/-! ### hopIfDue -/

@[simp] theorem hopIfDue_par (s : State) : (hopIfDue s).par = s.par := by
  unfold hopIfDue; split <;> simp
@[simp] theorem hopIfDue_port (s : State) : (hopIfDue s).port = s.port := by
  unfold hopIfDue; split <;> simp
@[simp] theorem hopIfDue_readData (s : State) : (hopIfDue s).readData = s.readData := by
  unfold hopIfDue; split <;> simp
@[simp] theorem hopIfDue_normEn (s : State) : (hopIfDue s).normEn = s.normEn := by
  unfold hopIfDue; split <;> simp
@[simp] theorem hopIfDue_ready (s : State) : (hopIfDue s).ready = s.ready := by
  unfold hopIfDue; split <;> simp
@[simp] theorem hopIfDue_err (s : State) : (hopIfDue s).err = s.err := by
  unfold hopIfDue; split <;> simp
@[simp] theorem hopIfDue_fs (s : State) : (hopIfDue s).fs = s.fs := by
  unfold hopIfDue; split <;> simp
@[simp] theorem hopIfDue_fsAct (s : State) : (hopIfDue s).fsAct = s.fsAct := by
  unfold hopIfDue; split <;> simp
@[simp] theorem hopIfDue_nsize (s : State) : (hopIfDue s).nsize = s.nsize := by
  unfold hopIfDue; split <;> simp
@[simp] theorem hopIfDue_hopsize (s : State) : (hopIfDue s).hopsize = s.hopsize := by
  unfold hopIfDue; split <;> simp
@[simp] theorem hopIfDue_nmin (s : State) : (hopIfDue s).nmin = s.nmin := by
  unfold hopIfDue; split <;> simp
@[simp] theorem hopIfDue_nmax (s : State) : (hopIfDue s).nmax = s.nmax := by
  unfold hopIfDue; split <;> simp
@[simp] theorem hopIfDue_mix (s : State) : (hopIfDue s).mix = s.mix := by
  unfold hopIfDue; split <;> simp
@[simp] theorem hopIfDue_shift (s : State) : (hopIfDue s).shift = s.shift := by
  unfold hopIfDue; split <;> simp
@[simp] theorem hopIfDue_tune (s : State) : (hopIfDue s).tune = s.tune := by
  unfold hopIfDue; split <;> simp
@[simp] theorem hopIfDue_amount (s : State) : (hopIfDue s).amount = s.amount := by
  unfold hopIfDue; split <;> simp
@[simp] theorem hopIfDue_glide (s : State) : (hopIfDue s).glide = s.glide := by
  unfold hopIfDue; split <;> simp
@[simp] theorem hopIfDue_persist (s : State) : (hopIfDue s).persist = s.persist := by
  unfold hopIfDue; split <;> simp
@[simp] theorem hopIfDue_root (s : State) : (hopIfDue s).root = s.root := by
  unfold hopIfDue; split <;> simp
@[simp] theorem hopIfDue_scale (s : State) : (hopIfDue s).scale = s.scale := by
  unfold hopIfDue; split <;> simp
@[simp] theorem hopIfDue_mask (s : State) : (hopIfDue s).mask = s.mask := by
  unfold hopIfDue; split <;> simp
@[simp] theorem hopIfDue_outL (s : State) : (hopIfDue s).outL = s.outL := by
  unfold hopIfDue; split <;> simp
@[simp] theorem hopIfDue_outR (s : State) : (hopIfDue s).outR = s.outR := by
  unfold hopIfDue; split <;> simp
@[simp] theorem hopIfDue_phaseIn (s : State) : (hopIfDue s).phaseIn = s.phaseIn := by
  unfold hopIfDue; split <;> simp
@[simp] theorem hopIfDue_phaseOut (s : State) : (hopIfDue s).phaseOut = s.phaseOut := by
  unfold hopIfDue; split <;> simp
@[simp] theorem hopIfDue_fragSize (s : State) : (hopIfDue s).fragSize = s.fragSize := by
  unfold hopIfDue; split <;> simp
@[simp] theorem hopIfDue_inWr (s : State) : (hopIfDue s).inWr = s.inWr := by
  unfold hopIfDue; split <;> simp
@[simp] theorem hopIfDue_outRd (s : State) : (hopIfDue s).outRd = s.outRd := by
  unfold hopIfDue; split <;> simp
@[simp] theorem hopIfDue_sampleCount (s : State) : (hopIfDue s).sampleCount = s.sampleCount := by
  unfold hopIfDue; split <;> simp
@[simp] theorem hopIfDue_epoch (s : State) : (hopIfDue s).epoch = s.epoch := by
  unfold hopIfDue; split <;> simp
@[simp] theorem hopIfDue_mem (s : State) : (hopIfDue s).mem = s.mem := by
  unfold hopIfDue; split <;> simp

######

Task prompt:
Set down each record above without changing a single word.

Output below:
/-! ### hopIfDue -/

@[simp] theorem hopIfDue_par (s : State) : (hopIfDue s).par = s.par := by
  unfold hopIfDue; split <;> simp
@[simp] theorem hopIfDue_port (s : State) : (hopIfDue s).port = s.port := by
  unfold hopIfDue; split <;> simp
@[simp] theorem hopIfDue_readData (s : State) : (hopIfDue s).readData = s.readData := by
  unfold hopIfDue; split <;> simp
@[simp] theorem hopIfDue_normEn (s : State) : (hopIfDue s).normEn = s.normEn := by
  unfold hopIfDue; split <;> simp
@[simp] theorem hopIfDue_ready (s : State) : (hopIfDue s).ready = s.ready := by
  unfold hopIfDue; split <;> simp
@[simp] theorem hopIfDue_err (s : State) : (hopIfDue s).err = s.err := by
  unfold hopIfDue; split <;> simp
@[simp] theorem hopIfDue_fs (s : State) : (hopIfDue s).fs = s.fs := by
  unfold hopIfDue; split <;> simp
@[simp] theorem hopIfDue_fsAct (s : State) : (hopIfDue s).fsAct = s.fsAct := by
  unfold hopIfDue; split <;> simp
@[simp] theorem hopIfDue_nsize (s : State) : (hopIfDue s).nsize = s.nsize := by
  unfold hopIfDue; split <;> simp
@[simp] theorem hopIfDue_hopsize (s : State) : (hopIfDue s).hopsize = s.hopsize := by
  unfold hopIfDue; split <;> simp
@[simp] theorem hopIfDue_nmin (s : State) : (hopIfDue s).nmin = s.nmin := by
  unfold hopIfDue; split <;> simp
@[simp] theorem hopIfDue_nmax (s : State) : (hopIfDue s).nmax = s.nmax := by
  unfold hopIfDue; split <;> simp
@[simp] theorem hopIfDue_mix (s : State) : (hopIfDue s).mix = s.mix := by
  unfold hopIfDue; split <;> simp
@[simp] theorem hopIfDue_shift (s : State) : (hopIfDue s).shift = s.shift := by
  unfold hopIfDue; split <;> simp
@[simp] theorem hopIfDue_tune (s : State) : (hopIfDue s).tune = s.tune := by
  unfold hopIfDue; split <;> simp
@[simp] theorem hopIfDue_amount (s : State) : (hopIfDue s).amount = s.amount := by
  unfold hopIfDue; split <;> simp
@[simp] theorem hopIfDue_glide (s : State) : (hopIfDue s).glide = s.glide := by
  unfold hopIfDue; split <;> simp
@[simp] theorem hopIfDue_persist (s : State) : (hopIfDue s).persist = s.persist := by
  unfold hopIfDue; split <;> simp
@[simp] theorem hopIfDue_root (s : State) : (hopIfDue s).root = s.root := by
  unfold hopIfDue; split <;> simp
@[simp] theorem hopIfDue_scale (s : State) : (hopIfDue s).scale = s.scale := by
  unfold hopIfDue; split <;> simp
@[simp] theorem hopIfDue_mask (s : State) : (hopIfDue s).mask = s.mask := by
  unfold hopIfDue; split <;> simp
@[simp] theorem hopIfDue_outL (s : State) : (hopIfDue s).outL = s.outL := by
  unfold hopIfDue; split <;> simp
@[simp] theorem hopIfDue_outR (s : State) : (hopIfDue s).outR = s.outR := by
  unfold hopIfDue; split <;> simp
@[simp] theorem hopIfDue_phaseIn (s : State) : (hopIfDue s).phaseIn = s.phaseIn := by
  unfold hopIfDue; split <;> simp
@[simp] theorem hopIfDue_phaseOut (s : State) : (hopIfDue s).phaseOut = s.phaseOut := by
  unfold hopIfDue; split <;> simp
@[simp] theorem hopIfDue_fragSize (s : State) : (hopIfDue s).fragSize = s.fragSize := by
  unfold hopIfDue; split <;> simp
@[simp] theorem hopIfDue_inWr (s : State) : (hopIfDue s).inWr = s.inWr := by
  unfold hopIfDue; split <;> simp
@[simp] theorem hopIfDue_outRd (s : State) : (hopIfDue s).outRd = s.outRd := by
  unfold hopIfDue; split <;> simp
@[simp] theorem hopIfDue_sampleCount (s : State) : (hopIfDue s).sampleCount = s.sampleCount := by
  unfold hopIfDue; split <;> simp
@[simp] theorem hopIfDue_epoch (s : State) : (hopIfDue s).epoch = s.epoch := by
  unfold hopIfDue; split <;> simp
@[simp] theorem hopIfDue_mem (s : State) : (hopIfDue s).mem = s.mem := by
  unfold hopIfDue; split <;> simp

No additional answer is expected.